A basic histogran shows the α distribution across layers. Well-trained models cluster with α in [2–4] (d-e). Layers with α>6 look almost Random-Like and potentially underfit and/or too large. Layers with α>2 lie in the Very-Heavy-Tailed (VHT) Universality Class (e), and appear to be overfit (as noted by SETOL). In theory, generally speaking, Layers with α closer to 2 are better trained.
details_df.alpha.plot.hist(bins=100)
ax.axvline(2, color='red', linestyle='--', linewidth=2)
ax.axvline(6, color='orange', linestyle='--', linewidth=2)
ax.set_xlabel("alpha (α)")
ax.set_ylabel("count")
This a plot of layer_id vs the HTSR α. table flows indicate healthy training. Different architectures have different Correlation Flow patterns, as shown in the Nature C. paper. For LLMs (Llama in particular), we typically find that the K and Q matrices have α≈2.
ax = details_df.plot(x='layer_id',y='alpha')
ax.axhline(2, color='red', linestyle='--')
ax.axhline(6, color='orange', linestyle='--')
ax.set_ylabel("alpha (α)")
ax.set_xlabel("layer index")
One can detect optimal layers by looking for α≈2, and inspecting the log-log plot to see the fit is good. To avoid false positives, one should also check that the ERG (detX) condition is satisified (see SETOL). You also want to check that there are no Correlation Traps (see below).
details_df = watcher.analyze(plot=True, detX=True)
Layers with α<2 often memorize patterns or become unstable. Sometimes the first few layers of a model may show this, and we think they may be memorizing abstract patterns necessary for generalization. When later layers show this, we think this is evidence of memorization and/or confusion, making predictions less effective on out-of-distribution examples.
details_df = watcher.analyze(plot=True)
Randomized vs trained ESD reveals distorted spectra and traps. Correlation Traps appear as orange vertical lines, far to the right of the red bulk region. They are evidence of undeseriable overfitting. In the details dataframe, they are also called rand_num_spikes.
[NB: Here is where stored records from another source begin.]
/-- Bytes that a payload carries are its first (R394). -/
theorem payloadBytes_toFlits (bs : List Byte) : (payloadBytes (toFlits bs)).take bs.length = bs :=
  payloadBytes_chunks _ (by omega)

theorem payloadBytes_toFlits_take {bs : List Byte} {n : Nat} (h : n ≤ bs.length) :
    (payloadBytes (toFlits bs)).take n = bs.take n := by
  conv_rhs => rw [← payloadBytes_toFlits bs, List.take_take, Nat.min_eq_left h]

/-! ## CONTROL packets (R394) -/

/-- The packet of `sendControl`. -/
def State.controlPkt (s : State) (dest subtype : Nat) (bytes : List Byte) : FabPkt :=
  { s.mkFab .control 0 (mkGa 0 dest 0) (toFlits bytes) with aop := subtype, srcEngine := true, srcTile := 0x1000 }

theorem sendControl_eq (s : State) (dest subtype : Nat) (bytes : List Byte) :
    s.sendControl dest subtype bytes = s.toSwitch (s.controlPkt dest subtype bytes) := rfl

theorem controlPkt_dest {dest : Nat} (h : dest < 16384) (subtype : Nat) (bytes : List Byte) :
    (s.controlPkt dest subtype bytes).dest = dest := gaModule_mkGa dest h

theorem controlPkt_sendControl (d k dest subtype : Nat) (bs bytes : List Byte) :
    (s.sendControl d k bs).controlPkt dest subtype bytes = s.controlPkt dest subtype bytes := rfl

theorem Frame.sendControl (h : Frame l s t) (hl : .fab ∈ l) (dest subtype : Nat) (bytes : List Byte) :
    Frame l s (t.sendControl dest subtype bytes) := h.toSwitch hl _

theorem Frame.consumeControl (h : Frame l s t) (hl : .fab ∈ l) (src subtype : Nat) : Frame l s (t.consumeControl src subtype) :=
  h.setFab hl rfl

theorem Frame.controlAll (h : Frame l s t) (hl : .fab ∈ l) (subtype : Nat) (bytes : List Byte) :
    Frame l s (t.controlAll subtype bytes) := h.foldl (fun _ _ hf => hf.sendControl hl ..) _

theorem foldl_sendControl_switchQ (subtype : Nat) (bytes : List Byte) (ms : List (Nat × Nat × Nat)) :
    (ms.foldl (fun s m => s.sendControl m.1 subtype bytes) s).fab.switchQ =
      s.fab.switchQ ++ ms.map fun m => (63, s.controlPkt m.1 subtype bytes) := by
  induction ms generalizing s with
  | nil => exact (List.append_nil _).symm
  | cons m ms ih =>
    rw [List.foldl_cons, ih, sendControl_eq]
    exact List.append_assoc ..

theorem controlAll_switchQ (s : State) (subtype : Nat) (bytes : List Byte) : (s.controlAll subtype bytes).fab.switchQ =
    s.fab.switchQ ++ s.slice.table.map fun m => (63, s.controlPkt m.1 subtype bytes) := foldl_sendControl_switchQ ..

theorem controlAll_esc (s : State) (subtype : Nat) (bytes : List Byte) : (s.controlAll subtype bytes).esc = s.esc := by
  rw [State.controlAll]
  exact foldl_esc (fun s _ => by rw [State.sendControl_esc]) _

/-! ## The marker of a member, and the announcement (R283 to R285) -/

section
variable {src r : Nat} {k1 e : W64} {lambda late : Nat}

theorem exec_periodDoneSend : exec .periodDoneSend s = execPeriodDoneSend s := rfl
theorem exec_periodDone (src : Nat) (k : W64) : exec (.periodDone src k) s = execPeriodDone src k s := rfl
theorem exec_periodAnnounce : exec (.periodAnnounce k1 e lambda late) s = execPeriodAnnounce k1 e lambda late s := rfl

theorem masterId_lt (s : State) : s.masterId < 16384 := Nat.mod_lt _ (by norm_num)

theorem does_periodDoneSend (hc : Clean s) (hp : s.periodP ≠ 0) (hst : s.esc.started = true) (hrun : s.sliceSt = 2)
    (hsent : s.esc.doneSent = false) (hbound : s.esc.bound = []) (howed : s.recordOwed = false) :
    Does .periodDoneSend s [.esc, .fab] fun t => t.esc = { s.esc with doneSent := true } ∧
      ∃ p : FabPkt, t.fab = { s.fab with switchQ := s.fab.switchQ ++ [(63, p)] } ∧ p.op = .control ∧ p.aop = 10 ∧
        p.dest = s.masterId ∧ (payloadBytes p.payload).take 8 = leBytes 8 s.esc.now.toNat := by
  refine Does.of_frame (exec_periodDoneSend.trans (if_pos ?_))
    (((Frame.refl hc).updEsc (by simp) _).sendControl (by simp) ..) ⟨rfl, s.controlPkt s.masterId 10 (leBytes 8 s.esc.now.toNat), rfl,
      rfl, rfl, controlPkt_dest (masterId_lt s) .., ?_⟩
  · rw [hsent, hbound, howed]
    exact ⟨hp, hst, hrun, rfl, rfl, rfl⟩
  · have h := payloadBytes_toFlits (leBytes 8 s.esc.now.toNat)
    rwa [leBytes_length] at h

theorem does_periodDoneSend_waits (hc : Clean s) (h : s.esc.bound ≠ [] ∨ s.recordOwed = true) :
    Does .periodDoneSend s [] fun _ => True := by
  refine Does.of_idle hc (exec_periodDoneSend.trans (if_neg ?_))
  rintro ⟨-, -, -, -, hb, ho⟩
  rcases h with h | h
  · exact h (List.isEmpty_iff.mp hb)
  · simp [h] at ho

/-- The marker of a member, taken from those delivered and held. -/
def State.markerHeld (s : State) (src r : Nat) : State :=
  (s.consumeControl src 10).updEsc fun e => { e with markers := r :: s.esc.markers }

/-- The bytes of the announcement: k + 1, E_(k + 1), and the length and lateness of the period. -/
def State.announcement (s : State) : List Byte :=
  let e := max (s.esc.start.toNat + s.lambda) (s.esc.beat.toNat + s.periodLead)
  let p := s.periodLength (s.esc.now.toNat + 1) e
  leBytes 8 (s.esc.now.toNat + 1) ++ leBytes 8 e ++ leBytes 2 p.1 ++ leBytes 4 p.2

theorem announcement_take (s : State) : (payloadBytes (toFlits s.announcement)).take 16 = leBytes 8 (s.esc.now.toNat + 1) ++
    leBytes 8 (max (s.esc.start.toNat + s.lambda) (s.esc.beat.toNat + s.periodLead)) := by
  rw [payloadBytes_toFlits_take (by simp [State.announcement]), State.announcement, List.append_assoc]
  exact List.take_left' (by simp)

theorem exec_periodDone_of_marker (hr : s.rankOf src = some r) (hm : s.isMaster = true) (hp : s.periodP ≠ 0)
    (hst : s.esc.started = true) (hnew : s.esc.markers.contains r = false) : exec (.periodDone src s.esc.now) s =
      if s.esc.markers.length + 1 < s.nMembers then done s (s.markerHeld src r)
      else done s ((s.markerHeld src r).controlAll 11 s.announcement) := by
  have hg : s.isMaster ∧ s.periodP ≠ 0 ∧ s.esc.started ∧ s.esc.now = s.esc.now ∧ ¬ s.esc.markers.contains r = true :=
    ⟨hm, hp, hst, rfl, by rw [hnew]; exact Bool.false_ne_true⟩
  rw [exec_periodDone, execPeriodDone, hr]
  exact if_pos hg

theorem Frame.markerHeld (h : Frame l s t) (hf : .fab ∈ l) (he : .esc ∈ l) : Frame l s (t.markerHeld src r) :=
  (h.consumeControl hf src 10).updEsc he _

theorem does_periodDone_held (hc : Clean s) (hr : s.rankOf src = some r) (hm : s.isMaster = true) (hp : s.periodP ≠ 0)
    (hst : s.esc.started = true) (hnew : s.esc.markers.contains r = false) (hmore : s.esc.markers.length + 1 < s.nMembers) :
    Does (.periodDone src s.esc.now) s [.esc, .fab] fun t =>
      t.esc = { s.esc with markers := r :: s.esc.markers } ∧ t.fab.switchQ = s.fab.switchQ ∧
      t.fab.delivered = eraseFirst (fun p => p.op == .control && p.aop == 10 && p.src == src) s.fab.delivered :=
  Does.of_frame ((exec_periodDone_of_marker hr hm hp hst hnew).trans (if_pos hmore)) ((Frame.refl hc).markerHeld (by simp) (by simp))
    ⟨rfl, rfl, rfl⟩

theorem does_periodDone_last (hc : Clean s) (hr : s.rankOf src = some r) (hm : s.isMaster = true) (hp : s.periodP ≠ 0)
    (hst : s.esc.started = true) (hnew : s.esc.markers.contains r = false) (hlast : s.nMembers ≤ s.esc.markers.length + 1) :
    Does (.periodDone src s.esc.now) s [.esc, .fab] fun t => t.esc = { s.esc with markers := r :: s.esc.markers } ∧
      ∃ pk : Nat → FabPkt, t.fab.switchQ = s.fab.switchQ ++ s.slice.table.map (fun m => (63, pk m.1)) ∧
        ∀ m < 16384, (pk m).op = .control ∧ (pk m).aop = 11 ∧ (pk m).dest = m ∧
          (payloadBytes (pk m).payload).take 16 = leBytes 8 (s.esc.now.toNat + 1) ++
            leBytes 8 (max (s.esc.start.toNat + s.lambda) (s.esc.beat.toNat + s.periodLead)) := by
  refine Does.of_frame ((exec_periodDone_of_marker hr hm hp hst hnew).trans (if_neg (Nat.not_lt.mpr hlast)))
    (((Frame.refl hc).markerHeld (by simp) (by simp)).controlAll (by simp) ..) ⟨?_, fun m => s.controlPkt m 11 s.announcement, ?_,
      fun m hm => ⟨rfl, rfl, controlPkt_dest hm .., announcement_take s⟩⟩
  · rw [endOf_esc, controlAll_esc]
    rfl
  · exact controlAll_switchQ (s.markerHeld src r) 11 s.announcement

theorem does_periodAnnounce (hc : Clean s) (h : s.esc.beat.toNat < e.toNat) :
    Does (.periodAnnounce k1 e lambda late) s [.esc, .fab] fun t =>
      t.esc = { s.esc with announced := some ⟨k1, e, lambda, late⟩, next := e } ∧ t.fab.switchQ = s.fab.switchQ :=
  Does.of_frame (exec_periodAnnounce.trans (if_neg (Nat.not_le.mpr h))) (((Frame.refl hc).consumeControl (by simp) ..).updEsc (by simp) _)
    ⟨rfl, rfl⟩

theorem does_periodAnnounce_late (hc : Clean s) (h : e.toNat ≤ s.esc.beat.toNat) :
    Does (.periodAnnounce k1 e lambda late) s [.ras, .fab] fun t =>
      t.ras = { s.ras with tree := s.ras.tree ++ [{ cause := .periodAnnounce, unit := .escapement, index := 0 }] } ∧
      t.fab.switchQ = s.fab.switchQ :=
  Does.of_frame (exec_periodAnnounce.trans (if_pos h)) (((Frame.refl hc).consumeControl (by simp) ..).fault (by simp) ..) ⟨rfl, rfl⟩

end

/-- Settles O18: the member's marker, the master's count of the markers, and the announcement before and after its beat. -/
theorem periods : Obligations.Periods := by
  unfold Obligations.Periods
  intro s src r k1 e lambda late hc
  exact ⟨does_periodDoneSend hc, does_periodDoneSend_waits hc,
    fun hr hm hp hst hnew => ⟨does_periodDone_held hc hr hm hp hst hnew, does_periodDone_last hc hr hm hp hst hnew⟩,
    does_periodAnnounce hc, does_periodAnnounce_late hc⟩

/-! ## The reference (R289, R290) -/

theorem exec_refQualify : exec .refQualify s = execRefQualify s := rfl
theorem exec_refLoss : exec .refLoss s = execRefLoss s := rfl
theorem exec_refHoldoverEnd : exec .refHoldoverEnd s = execRefHoldoverEnd s := rfl

/-- The state with the power registers replaced. -/
def State.setPower (s : State) (x : Power) : State := { s with power := x }

theorem Frame.setPower (h : Frame l s t) (hl : .power ∈ l) (x : Power) : Frame l s (t.setPower x) := by
  refine h.extend rfl ⟨rfl, rfl, rfl, rfl⟩ fun p hp => ?_
  cases p
  case power => exact absurd hl hp
  all_goals simp [Piece.same, State.setPower, State.tile]

theorem does_refQualify (hc : Clean s) (h : bitOf s.esc.status 0 = false) : Does .refQualify s [.esc, .power] fun t =>
    t.esc = { s.esc with status := setBit s.esc.status 0 true, refWindows := 4 } ∧ t.power = { s.power with relocked := true } :=
  Does.of_frame (exec_refQualify.trans (if_neg (by rw [h]; exact Bool.false_ne_true)))
    ((((Frame.refl hc).escBit (by simp) 0 true).updEsc (by simp) _).setPower (by simp) _) ⟨rfl, rfl⟩

/-- A lost reference, and HOLDOVER while beats are counted. -/
def State.refLost (s : State) : State :=
  let u := (s.escBit 0 false).updEsc fun e => { e with refWindows := 0, holdover := 0 }
  if s.synced then u.escBit 4 true else u

theorem exec_refLoss_of_ok (h : bitOf s.esc.status 0 = true) :
    exec .refLoss s = done s ((s.refLost.fault .refLoss .escapement 0).setPower { s.power with relocked := false }) :=
  exec_refLoss.trans (if_pos h)

theorem refLost_esc (s : State) : s.refLost.esc = { s.esc with
    status := if s.synced then setBit (setBit s.esc.status 0 false) 4 true else setBit s.esc.status 0 false
    refWindows := 0, holdover := 0 } := by
  rw [State.refLost]
  split <;> rfl

theorem Frame.refLost (h : Frame l s t) (hl : .esc ∈ l) : Frame l s t.refLost := by
  have h0 := (h.escBit hl 0 false).updEsc hl fun e => { e with refWindows := 0, holdover := 0 }
  rw [State.refLost]
  split
  · exact h0.escBit hl 4 true
  · exact h0

theorem refLost_ras (s : State) : s.refLost.ras = s.ras := by
  rw [State.refLost]
  split <;> rfl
They frequently appear when the layer learning rate is too large, but can appear for other reasons as well.
details_df = watcher.analyze(plot=True, randomize=True)
Compare α layer-by-layer between a base model and a fine-tuned model. This shows where fine-tuning improved structure (α moves toward 2) or made it worse (α drifts <2 or >6).
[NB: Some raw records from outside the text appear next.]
/-- R239, R242: BEGIN whose high-speed self-test alone fails records it in `HSFAIL`, still reads the fill byte, and ends ready
with value 1. -/
def Obligations.BeginFailingAtHighSpeedGoesOn : Prop :=
  ∀ s : State,
    DeviceReady s (1 + 6 * sampleCount s.cfg 300 + 6 + 6 * sampleCount s.cfg 3 + 4) →
    sweepOK s 0 300 (sampleCount s.cfg 300) = true →
    sweepOK s (12 * sampleCount s.cfg 300 + 12) 3 (sampleCount s.cfg 3) = false →
    ∃ t m, exec .begin s = .next t ∧
      SweepEnds s (12 * sampleCount s.cfg 300 + 12) 3 (sampleCount s.cfg 3) m ∧
      SameRegisters { s.created with
        fill := loByte (readAt s (12 * sampleCount s.cfg 300 + 12 + 12 * m + 4))
        busSpd := .high, ready := true, hsFail := true } t ∧ t.busMode = .idle ∧
      Ended s t ⟨.ok, 1, []⟩
        (beginEvents s true ++ sweepEvents s 0 300 (sampleCount s.cfg 300) ++
          configEvents s (12 * sampleCount s.cfg 300) ++ sweepEvents s (12 * sampleCount s.cfg 300 + 12) 3 m ++
          wramReadEvents s (12 * sampleCount s.cfg 300 + 12 + 12 * m) s.cfg.fillAddr)
        (1 + 6 * sampleCount s.cfg 300 + 6 + 6 * m + 4) (12 * sampleCount s.cfg 300 + 12 + 12 * m + 8)

/-! ## PlaybackController: volume, balance, tone, diagnostics, time, rate -/

/-- R244, R245: the two bytes of the volume value from the two levels: 0xFE for level 0 down to 0x00 for level 100. The
rounding between the ends and the left byte being the high one are the spec's own rules, which it marks as general knowledge
(notes/assumptions/12.md). -/
def Obligations.VolumeValueFromTheLevels : Prop :=
  ∀ (vol : Nat) (bal : Int), vol ≤ 100 → -100 ≤ bal → bal ≤ 100 →
    (hiByte (volValue vol bal)).toNat = 254 - 254 * (if 0 < bal then max 0 ((vol : Int) - bal) else vol).toNat / 100 ∧
    (loByte (volValue vol bal)).toNat = 254 - 254 * (if bal < 0 then max 0 ((vol : Int) - bal.natAbs) else vol).toNat / 100

/-- R247: SET_VOLUME up to 100 becomes `VOL` and its register value is written and answered; above 100 it answers `ArgRange`
with its operand field, and nothing is written or sent. -/
def Obligations.SetVolumeCompletes : Prop :=
  ∀ (s : State) (v : Byte),
    if v.toNat ≤ 100 then
      DeviceReady s 2 →
      ∃ t, exec (.setVolume v) s = .next t ∧ SameRegisters { s with vol := v.toNat } t ∧ t.busMode = .idle ∧
        Ended s t ⟨.ok, (volValue v.toNat s.bal).setWidth 32, []⟩
          (writeEvents s 0 s.cfg.regVol (volValue v.toNat s.bal)) 2 4
    else
      s.resetScript = [] → s.busMode = .idle →
      ∃ t, exec (.setVolume v) s = .next t ∧ SameRegisters s t ∧ t.busMode = .idle ∧
        Ended s t ⟨.argRange, v.setWidth 32, []⟩ [] 0 0

/-- R248: SET_BALANCE from -100 to 100 becomes `BAL` and its register value is written and answered; outside that it answers
`ArgRange` with its operand field, and nothing is written or sent. -/
def Obligations.SetBalanceCompletes : Prop :=
  ∀ (s : State) (b : Byte),
    if -100 ≤ b.toInt ∧ b.toInt ≤ 100 then
      DeviceReady s 2 →
      ∃ t, exec (.setBalance b) s = .next t ∧ SameRegisters { s with bal := b.toInt } t ∧ t.busMode = .idle ∧
        Ended s t ⟨.ok, (volValue s.vol b.toInt).setWidth 32, []⟩
          (writeEvents s 0 s.cfg.regVol (volValue s.vol b.toInt)) 2 4
    else
      s.resetScript = [] → s.busMode = .idle →
      ∃ t, exec (.setBalance b) s = .next t ∧ SameRegisters s t ∧ t.busMode = .idle ∧
        Ended s t ⟨.argRange, b.setWidth 32, []⟩ [] 0 0

/-- R249, the document's three examples: the register value that SET_VOLUME and then SET_BALANCE send last. -/
def Obligations.VolumeDocumentExamples : Prop :=
  ∀ (s : State) (v b : Byte) (value : Half), DeviceReady s 4 →
    (v, b, value) ∈ [((100, 0, 0x0000) : Byte × Byte × Half), (0, 0, 0xFEFE), (50, 100, 0xFE7F)] →
    ∃ t u, exec (.setVolume v) s = .next t ∧ exec (.setBalance b) t = .next u ∧
      u.events = t.events ++ writeEvents s 4 s.cfg.regVol value

/-- R252: SET_TONE packs its nibbles, the first highest, into `TONE` and one register write. -/
def Obligations.SetToneCompletes : Prop :=
  ∀ (s : State) (n0 n1 n2 n3 : Nibble), DeviceReady s 2 →
    ∃ t, exec (.setTone n0 n1 n2 n3) s = .next t ∧ SameRegisters { s with tone := n0 ++ n1 ++ n2 ++ n3 } t ∧
      t.busMode = .idle ∧
      Ended s t ⟨.ok, (n0 ++ n1 ++ n2 ++ n3 : Half).setWidth 32, []⟩
        (writeEvents s 0 s.cfg.regTone (n0 ++ n1 ++ n2 ++ n3)) 2 4

/-- R255: IS_CONNECTED answers 1 exactly when the status register reads neither 0x0000 nor 0xFFFF. -/
def Obligations.IsConnectedCompletes : Prop :=
  ∀ s : State, DeviceReady s 2 →
    ∃ t, exec .isConnected s = .next t ∧ SameRegisters s t ∧ t.busMode = .idle ∧
      Ended s t ⟨.ok, if readAt s 0 ≠ 0x0000 ∧ readAt s 0 ≠ 0xFFFF then 1 else 0, []⟩
        (readEvents s 0 s.cfg.regStatus) 2 4

/-- R257: GET_TIME answers the decode-time register, zero-extended. -/
def Obligations.GetTimeCompletes : Prop :=
  ∀ s : State, DeviceReady s 2 →
    ∃ t, exec .getTime s = .next t ∧ SameRegisters s t ∧ t.busMode = .idle ∧
      Ended s t ⟨.ok, (readAt s 0).setWidth 32, []⟩ (readEvents s 0 s.cfg.regTime) 2 4

/-- R258: CLR_TIME issues exactly two zero-value writes to the decode-time register. -/
def Obligations.ClrTimeWritesZeroTwice : Prop :=
  ∀ s : State, DeviceReady s 4 →
    ∃ t, exec .clrTime s = .next t ∧ SameRegisters s t ∧ t.busMode = .idle ∧
      Ended s t ⟨.ok, 0, []⟩ (writeEvents s 0 s.cfg.regTime 0 ++ writeEvents s 4 s.cfg.regTime 0) 4 8

/-- R262: the seven transactions of ADJ_RATE, low half first, and the sample-rate register written back as read. Their number
and order are the spec's decision D27, which it marks as general knowledge (notes/assumptions/13.md). -/
def Obligations.AdjRateCompletes : Prop :=
  ∀ (s : State) (ppm : Word), DeviceReady s 14 →
    ∃ t, exec (.adjRate ppm) s = .next t ∧ SameRegisters s t ∧ t.busMode = .idle ∧
      Ended s t ⟨.ok, 0, []⟩
        (writeEvents s 0 0x07 s.cfg.rateCell ++ writeEvents s 4 0x06 (ppm.extractLsb' 0 16) ++
          writeEvents s 8 0x06 (ppm.extractLsb' 16 16) ++ writeEvents s 12 0x07 s.cfg.clockrefCell ++
          writeEvents s 16 0x06 s.cfg.clockrefInvalid ++ readEvents s 20 s.cfg.regSrate ++
          writeEvents s 24 s.cfg.regSrate (readAt s 20)) 14 28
details_df = watcher.analyze(model=fine_tuned_model, base_model=base_model)
details_df[['layer_id','alpha','base_alpha']].plot(x='layer_id')
plt.axhline(2, color='red')
All of the plot types shown above (α histograms, Correlation Flow, Ideal α≈2 layers, Very Heavy-Tailed overfitting, Correlation Traps, etc.) can be reproduced by training a simple 3-layer MLP under different learning rates and batch sizes. These experiments naturally generate all the HTSR phase behaviors.
See the example notebooks in the WeightWatcher-Examples GitHub Repository .
These notebooks demonstrate how different training hyperparameters drive the layer spectra into the various HTSR phases.